__YOUR ASSIGNMENT__
After locating the line that contains "unfold endTransaction" in the records below, write out exactly that line and each line after it through the one that contains "theorem examineQueue_on (g", and nothing else.

○ ○ ○ ○ ○

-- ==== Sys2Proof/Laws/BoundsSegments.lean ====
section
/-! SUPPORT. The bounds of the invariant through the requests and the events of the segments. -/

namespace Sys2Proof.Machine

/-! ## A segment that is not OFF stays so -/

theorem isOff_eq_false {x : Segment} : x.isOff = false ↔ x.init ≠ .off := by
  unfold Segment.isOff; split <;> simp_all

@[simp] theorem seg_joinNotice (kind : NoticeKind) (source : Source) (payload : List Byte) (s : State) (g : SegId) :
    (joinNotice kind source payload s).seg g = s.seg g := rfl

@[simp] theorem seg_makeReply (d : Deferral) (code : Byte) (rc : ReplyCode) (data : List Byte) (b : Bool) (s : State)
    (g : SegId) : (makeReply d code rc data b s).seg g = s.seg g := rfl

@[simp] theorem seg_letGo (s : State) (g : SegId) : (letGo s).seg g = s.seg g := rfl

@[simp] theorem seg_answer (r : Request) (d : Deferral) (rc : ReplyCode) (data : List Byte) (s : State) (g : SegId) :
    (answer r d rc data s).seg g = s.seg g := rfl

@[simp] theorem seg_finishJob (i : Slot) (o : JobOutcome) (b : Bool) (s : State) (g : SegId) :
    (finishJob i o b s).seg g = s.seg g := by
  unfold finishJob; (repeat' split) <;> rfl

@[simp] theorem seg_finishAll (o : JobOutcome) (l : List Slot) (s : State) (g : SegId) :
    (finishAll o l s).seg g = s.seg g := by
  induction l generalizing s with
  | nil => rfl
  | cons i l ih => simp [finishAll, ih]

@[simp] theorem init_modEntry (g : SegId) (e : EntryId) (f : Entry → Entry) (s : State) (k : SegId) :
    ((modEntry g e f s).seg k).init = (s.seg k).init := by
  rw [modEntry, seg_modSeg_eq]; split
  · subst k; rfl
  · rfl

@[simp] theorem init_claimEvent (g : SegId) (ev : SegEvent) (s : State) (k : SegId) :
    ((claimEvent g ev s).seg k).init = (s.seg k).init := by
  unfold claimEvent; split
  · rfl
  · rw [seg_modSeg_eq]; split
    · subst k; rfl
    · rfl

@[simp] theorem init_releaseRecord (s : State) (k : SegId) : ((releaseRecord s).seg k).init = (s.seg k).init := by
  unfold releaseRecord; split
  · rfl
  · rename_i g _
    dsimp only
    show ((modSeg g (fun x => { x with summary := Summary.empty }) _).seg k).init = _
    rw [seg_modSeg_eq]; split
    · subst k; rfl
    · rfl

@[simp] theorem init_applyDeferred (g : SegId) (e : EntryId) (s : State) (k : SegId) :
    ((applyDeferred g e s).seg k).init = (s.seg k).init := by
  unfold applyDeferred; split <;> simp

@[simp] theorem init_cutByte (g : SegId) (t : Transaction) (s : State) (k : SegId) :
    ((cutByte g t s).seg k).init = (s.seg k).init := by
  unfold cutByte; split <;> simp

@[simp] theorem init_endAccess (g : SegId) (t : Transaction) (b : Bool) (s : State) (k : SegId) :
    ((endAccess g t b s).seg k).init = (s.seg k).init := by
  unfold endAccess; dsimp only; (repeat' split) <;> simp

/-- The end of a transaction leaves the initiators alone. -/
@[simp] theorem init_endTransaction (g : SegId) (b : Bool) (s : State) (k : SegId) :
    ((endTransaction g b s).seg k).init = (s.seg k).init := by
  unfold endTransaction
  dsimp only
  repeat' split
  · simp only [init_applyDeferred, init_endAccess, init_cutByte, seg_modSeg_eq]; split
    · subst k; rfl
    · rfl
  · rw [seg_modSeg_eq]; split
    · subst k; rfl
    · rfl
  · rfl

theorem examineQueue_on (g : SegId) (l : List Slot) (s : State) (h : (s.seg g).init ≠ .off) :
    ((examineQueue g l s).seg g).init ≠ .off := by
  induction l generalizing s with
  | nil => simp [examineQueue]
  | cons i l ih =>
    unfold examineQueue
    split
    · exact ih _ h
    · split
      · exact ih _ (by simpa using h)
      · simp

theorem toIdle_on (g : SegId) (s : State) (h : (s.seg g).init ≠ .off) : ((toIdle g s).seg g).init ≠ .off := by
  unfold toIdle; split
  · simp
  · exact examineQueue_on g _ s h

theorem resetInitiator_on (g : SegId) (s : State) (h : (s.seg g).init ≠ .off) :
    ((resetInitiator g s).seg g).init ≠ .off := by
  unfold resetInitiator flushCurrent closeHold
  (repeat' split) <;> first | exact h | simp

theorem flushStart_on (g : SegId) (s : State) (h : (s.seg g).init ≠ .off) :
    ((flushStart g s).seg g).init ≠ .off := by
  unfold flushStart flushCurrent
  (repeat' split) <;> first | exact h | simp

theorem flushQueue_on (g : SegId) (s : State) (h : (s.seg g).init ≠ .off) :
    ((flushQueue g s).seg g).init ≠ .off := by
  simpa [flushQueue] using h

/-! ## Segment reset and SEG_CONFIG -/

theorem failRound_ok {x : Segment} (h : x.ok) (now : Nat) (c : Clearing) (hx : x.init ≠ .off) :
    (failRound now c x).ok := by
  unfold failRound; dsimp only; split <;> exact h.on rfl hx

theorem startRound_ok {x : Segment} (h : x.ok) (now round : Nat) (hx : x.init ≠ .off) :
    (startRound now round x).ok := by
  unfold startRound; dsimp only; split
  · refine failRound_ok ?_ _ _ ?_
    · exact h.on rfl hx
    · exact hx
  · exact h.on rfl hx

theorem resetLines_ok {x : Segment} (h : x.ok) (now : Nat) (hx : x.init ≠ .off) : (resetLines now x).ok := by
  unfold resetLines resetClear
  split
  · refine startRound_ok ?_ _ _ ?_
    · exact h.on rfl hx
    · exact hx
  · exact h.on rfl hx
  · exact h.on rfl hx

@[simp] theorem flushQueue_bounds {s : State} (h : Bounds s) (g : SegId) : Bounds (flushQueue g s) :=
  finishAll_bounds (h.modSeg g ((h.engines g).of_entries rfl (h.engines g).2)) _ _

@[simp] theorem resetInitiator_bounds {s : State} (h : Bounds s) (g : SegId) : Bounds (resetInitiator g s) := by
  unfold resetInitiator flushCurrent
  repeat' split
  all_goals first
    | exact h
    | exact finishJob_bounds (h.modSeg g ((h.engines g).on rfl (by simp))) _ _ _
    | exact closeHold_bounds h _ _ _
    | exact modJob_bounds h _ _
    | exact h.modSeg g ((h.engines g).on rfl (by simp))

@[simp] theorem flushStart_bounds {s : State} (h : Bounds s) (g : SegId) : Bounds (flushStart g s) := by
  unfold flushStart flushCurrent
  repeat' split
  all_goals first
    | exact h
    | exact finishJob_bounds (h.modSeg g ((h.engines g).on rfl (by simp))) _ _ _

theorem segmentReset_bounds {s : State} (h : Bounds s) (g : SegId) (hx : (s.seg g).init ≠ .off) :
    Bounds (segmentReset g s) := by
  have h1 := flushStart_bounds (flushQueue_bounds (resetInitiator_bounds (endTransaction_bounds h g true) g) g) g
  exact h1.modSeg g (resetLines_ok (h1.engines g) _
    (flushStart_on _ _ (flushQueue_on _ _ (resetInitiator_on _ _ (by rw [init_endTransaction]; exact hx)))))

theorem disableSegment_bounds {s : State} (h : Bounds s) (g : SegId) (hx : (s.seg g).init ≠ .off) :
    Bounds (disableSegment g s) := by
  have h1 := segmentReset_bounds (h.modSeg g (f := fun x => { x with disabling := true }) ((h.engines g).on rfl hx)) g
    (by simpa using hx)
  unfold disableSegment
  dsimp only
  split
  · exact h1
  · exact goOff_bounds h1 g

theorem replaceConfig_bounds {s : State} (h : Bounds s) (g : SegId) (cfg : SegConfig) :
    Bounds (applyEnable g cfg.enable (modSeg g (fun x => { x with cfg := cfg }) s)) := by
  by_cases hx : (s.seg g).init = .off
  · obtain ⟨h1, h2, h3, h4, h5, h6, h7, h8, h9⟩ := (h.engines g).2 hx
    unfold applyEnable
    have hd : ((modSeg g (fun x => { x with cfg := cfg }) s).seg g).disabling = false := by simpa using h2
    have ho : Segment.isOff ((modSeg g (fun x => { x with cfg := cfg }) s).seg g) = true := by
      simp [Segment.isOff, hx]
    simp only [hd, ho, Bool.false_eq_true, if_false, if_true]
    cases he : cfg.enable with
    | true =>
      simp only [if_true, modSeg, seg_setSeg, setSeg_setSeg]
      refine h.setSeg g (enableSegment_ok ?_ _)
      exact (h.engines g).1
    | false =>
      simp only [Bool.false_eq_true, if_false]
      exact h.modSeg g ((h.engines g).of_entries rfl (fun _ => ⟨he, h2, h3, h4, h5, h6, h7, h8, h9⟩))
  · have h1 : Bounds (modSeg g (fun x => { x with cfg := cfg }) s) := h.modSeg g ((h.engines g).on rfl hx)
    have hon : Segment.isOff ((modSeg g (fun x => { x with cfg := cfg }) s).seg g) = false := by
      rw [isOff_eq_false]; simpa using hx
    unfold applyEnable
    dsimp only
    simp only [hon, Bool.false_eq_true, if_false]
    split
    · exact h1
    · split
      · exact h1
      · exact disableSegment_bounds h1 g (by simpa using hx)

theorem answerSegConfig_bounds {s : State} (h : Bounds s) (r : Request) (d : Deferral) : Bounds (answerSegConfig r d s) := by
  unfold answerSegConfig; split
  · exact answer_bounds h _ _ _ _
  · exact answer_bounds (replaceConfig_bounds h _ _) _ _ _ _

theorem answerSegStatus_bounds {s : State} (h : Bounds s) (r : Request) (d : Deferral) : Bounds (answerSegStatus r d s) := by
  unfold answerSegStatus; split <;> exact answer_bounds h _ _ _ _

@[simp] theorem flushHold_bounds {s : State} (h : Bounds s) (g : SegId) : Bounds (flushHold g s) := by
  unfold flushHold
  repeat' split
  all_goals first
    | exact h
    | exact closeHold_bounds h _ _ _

○ ○ ○ ○ ○

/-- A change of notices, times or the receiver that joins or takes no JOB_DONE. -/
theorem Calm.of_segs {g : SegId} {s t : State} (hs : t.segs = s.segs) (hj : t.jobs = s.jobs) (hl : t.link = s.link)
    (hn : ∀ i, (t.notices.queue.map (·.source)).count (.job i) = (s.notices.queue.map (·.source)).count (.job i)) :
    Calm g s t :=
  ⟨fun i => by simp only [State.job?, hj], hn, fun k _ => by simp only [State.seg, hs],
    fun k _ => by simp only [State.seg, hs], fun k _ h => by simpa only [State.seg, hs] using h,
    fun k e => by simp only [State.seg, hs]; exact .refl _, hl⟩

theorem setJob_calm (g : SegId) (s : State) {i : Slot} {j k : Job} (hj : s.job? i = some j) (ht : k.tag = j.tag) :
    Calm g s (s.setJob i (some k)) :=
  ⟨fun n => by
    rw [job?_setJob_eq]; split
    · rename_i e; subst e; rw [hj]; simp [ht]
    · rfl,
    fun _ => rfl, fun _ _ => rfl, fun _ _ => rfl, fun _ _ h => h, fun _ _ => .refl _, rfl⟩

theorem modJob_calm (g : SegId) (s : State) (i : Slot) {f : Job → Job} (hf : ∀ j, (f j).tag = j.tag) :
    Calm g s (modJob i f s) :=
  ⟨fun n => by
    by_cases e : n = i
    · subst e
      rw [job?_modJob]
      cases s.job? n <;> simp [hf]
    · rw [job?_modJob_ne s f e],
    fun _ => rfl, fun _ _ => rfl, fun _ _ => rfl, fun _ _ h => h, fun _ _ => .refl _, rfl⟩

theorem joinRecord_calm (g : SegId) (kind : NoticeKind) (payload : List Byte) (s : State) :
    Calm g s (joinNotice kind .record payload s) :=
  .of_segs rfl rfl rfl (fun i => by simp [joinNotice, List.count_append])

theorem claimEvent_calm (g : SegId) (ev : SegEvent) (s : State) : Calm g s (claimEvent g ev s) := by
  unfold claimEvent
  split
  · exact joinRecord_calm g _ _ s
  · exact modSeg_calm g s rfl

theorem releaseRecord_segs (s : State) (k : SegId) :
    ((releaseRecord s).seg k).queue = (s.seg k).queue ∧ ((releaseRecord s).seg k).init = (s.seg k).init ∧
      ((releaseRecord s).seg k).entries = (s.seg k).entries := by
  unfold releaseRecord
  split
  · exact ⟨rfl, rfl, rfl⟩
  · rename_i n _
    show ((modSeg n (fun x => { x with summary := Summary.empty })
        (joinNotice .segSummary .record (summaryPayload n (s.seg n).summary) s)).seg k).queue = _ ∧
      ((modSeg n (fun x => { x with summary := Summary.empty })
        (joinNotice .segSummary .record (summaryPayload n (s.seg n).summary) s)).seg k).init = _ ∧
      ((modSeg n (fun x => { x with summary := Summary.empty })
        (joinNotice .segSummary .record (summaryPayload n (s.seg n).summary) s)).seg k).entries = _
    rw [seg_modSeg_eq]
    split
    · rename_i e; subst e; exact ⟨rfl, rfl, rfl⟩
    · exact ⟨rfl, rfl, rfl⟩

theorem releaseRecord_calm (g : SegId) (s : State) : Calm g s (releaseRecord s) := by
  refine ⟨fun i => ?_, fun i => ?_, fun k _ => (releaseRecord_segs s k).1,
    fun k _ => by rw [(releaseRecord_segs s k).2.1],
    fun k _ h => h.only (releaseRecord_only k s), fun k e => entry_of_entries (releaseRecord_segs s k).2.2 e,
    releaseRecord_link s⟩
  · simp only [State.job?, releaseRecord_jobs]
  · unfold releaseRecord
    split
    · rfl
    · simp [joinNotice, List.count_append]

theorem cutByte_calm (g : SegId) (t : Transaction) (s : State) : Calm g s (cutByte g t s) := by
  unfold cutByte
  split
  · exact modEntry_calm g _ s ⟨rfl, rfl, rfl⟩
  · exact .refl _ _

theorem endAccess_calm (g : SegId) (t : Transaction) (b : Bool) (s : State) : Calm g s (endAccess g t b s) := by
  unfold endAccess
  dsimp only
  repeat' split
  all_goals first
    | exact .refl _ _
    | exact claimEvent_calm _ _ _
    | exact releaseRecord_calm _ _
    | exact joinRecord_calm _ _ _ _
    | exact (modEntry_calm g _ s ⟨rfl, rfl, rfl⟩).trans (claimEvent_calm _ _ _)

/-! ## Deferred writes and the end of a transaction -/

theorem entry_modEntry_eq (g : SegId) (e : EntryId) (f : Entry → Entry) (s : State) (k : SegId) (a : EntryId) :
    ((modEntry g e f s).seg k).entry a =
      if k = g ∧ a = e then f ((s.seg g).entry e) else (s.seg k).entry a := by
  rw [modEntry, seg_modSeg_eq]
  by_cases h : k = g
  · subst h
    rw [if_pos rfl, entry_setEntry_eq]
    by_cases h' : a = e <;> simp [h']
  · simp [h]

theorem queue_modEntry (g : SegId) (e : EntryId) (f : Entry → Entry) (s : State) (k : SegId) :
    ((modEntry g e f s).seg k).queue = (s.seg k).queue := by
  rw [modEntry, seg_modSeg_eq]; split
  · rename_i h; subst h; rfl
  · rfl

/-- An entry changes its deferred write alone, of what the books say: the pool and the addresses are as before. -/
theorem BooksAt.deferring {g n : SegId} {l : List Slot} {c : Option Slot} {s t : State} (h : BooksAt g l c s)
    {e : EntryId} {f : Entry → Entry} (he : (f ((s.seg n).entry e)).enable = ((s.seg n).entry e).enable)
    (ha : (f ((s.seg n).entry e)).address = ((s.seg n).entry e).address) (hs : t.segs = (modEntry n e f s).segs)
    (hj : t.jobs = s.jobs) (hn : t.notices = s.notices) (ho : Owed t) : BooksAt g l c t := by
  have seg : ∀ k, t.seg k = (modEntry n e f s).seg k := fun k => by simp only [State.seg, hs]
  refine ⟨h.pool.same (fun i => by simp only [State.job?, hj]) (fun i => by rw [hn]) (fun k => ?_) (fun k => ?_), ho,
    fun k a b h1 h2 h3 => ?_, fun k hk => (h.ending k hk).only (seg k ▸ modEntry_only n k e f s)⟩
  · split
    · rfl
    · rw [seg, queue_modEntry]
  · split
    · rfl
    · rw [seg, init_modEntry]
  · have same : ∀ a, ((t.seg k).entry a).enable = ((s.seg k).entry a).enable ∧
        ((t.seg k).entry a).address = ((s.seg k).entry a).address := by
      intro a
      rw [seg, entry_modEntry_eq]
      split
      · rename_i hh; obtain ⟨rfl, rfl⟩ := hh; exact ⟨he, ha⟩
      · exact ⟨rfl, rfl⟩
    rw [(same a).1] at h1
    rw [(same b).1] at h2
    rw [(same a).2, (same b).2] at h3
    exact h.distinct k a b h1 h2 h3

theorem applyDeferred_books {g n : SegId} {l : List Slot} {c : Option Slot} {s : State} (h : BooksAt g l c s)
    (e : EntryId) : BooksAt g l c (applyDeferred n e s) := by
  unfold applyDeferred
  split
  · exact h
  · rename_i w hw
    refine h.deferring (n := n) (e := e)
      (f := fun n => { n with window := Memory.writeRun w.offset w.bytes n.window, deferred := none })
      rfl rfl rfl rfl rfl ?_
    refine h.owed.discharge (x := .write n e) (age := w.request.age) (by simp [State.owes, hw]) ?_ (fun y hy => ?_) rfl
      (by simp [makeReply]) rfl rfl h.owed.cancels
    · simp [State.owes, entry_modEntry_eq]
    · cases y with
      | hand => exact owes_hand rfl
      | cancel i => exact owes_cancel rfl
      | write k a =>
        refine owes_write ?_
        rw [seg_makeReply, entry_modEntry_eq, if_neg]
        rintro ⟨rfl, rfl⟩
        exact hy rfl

○ ○ ○ ○ ○

__ANSWER SPACE__
  unfold endTransaction
  dsimp only
  repeat' split
  · simp only [init_applyDeferred, init_endAccess, init_cutByte, seg_modSeg_eq]; split
    · subst k; rfl
    · rfl
  · rw [seg_modSeg_eq]; split
    · subst k; rfl
    · rfl
  · rfl

theorem examineQueue_on (g : SegId) (l : List Slot) (s : State) (h : (s.seg g).init ≠ .off) :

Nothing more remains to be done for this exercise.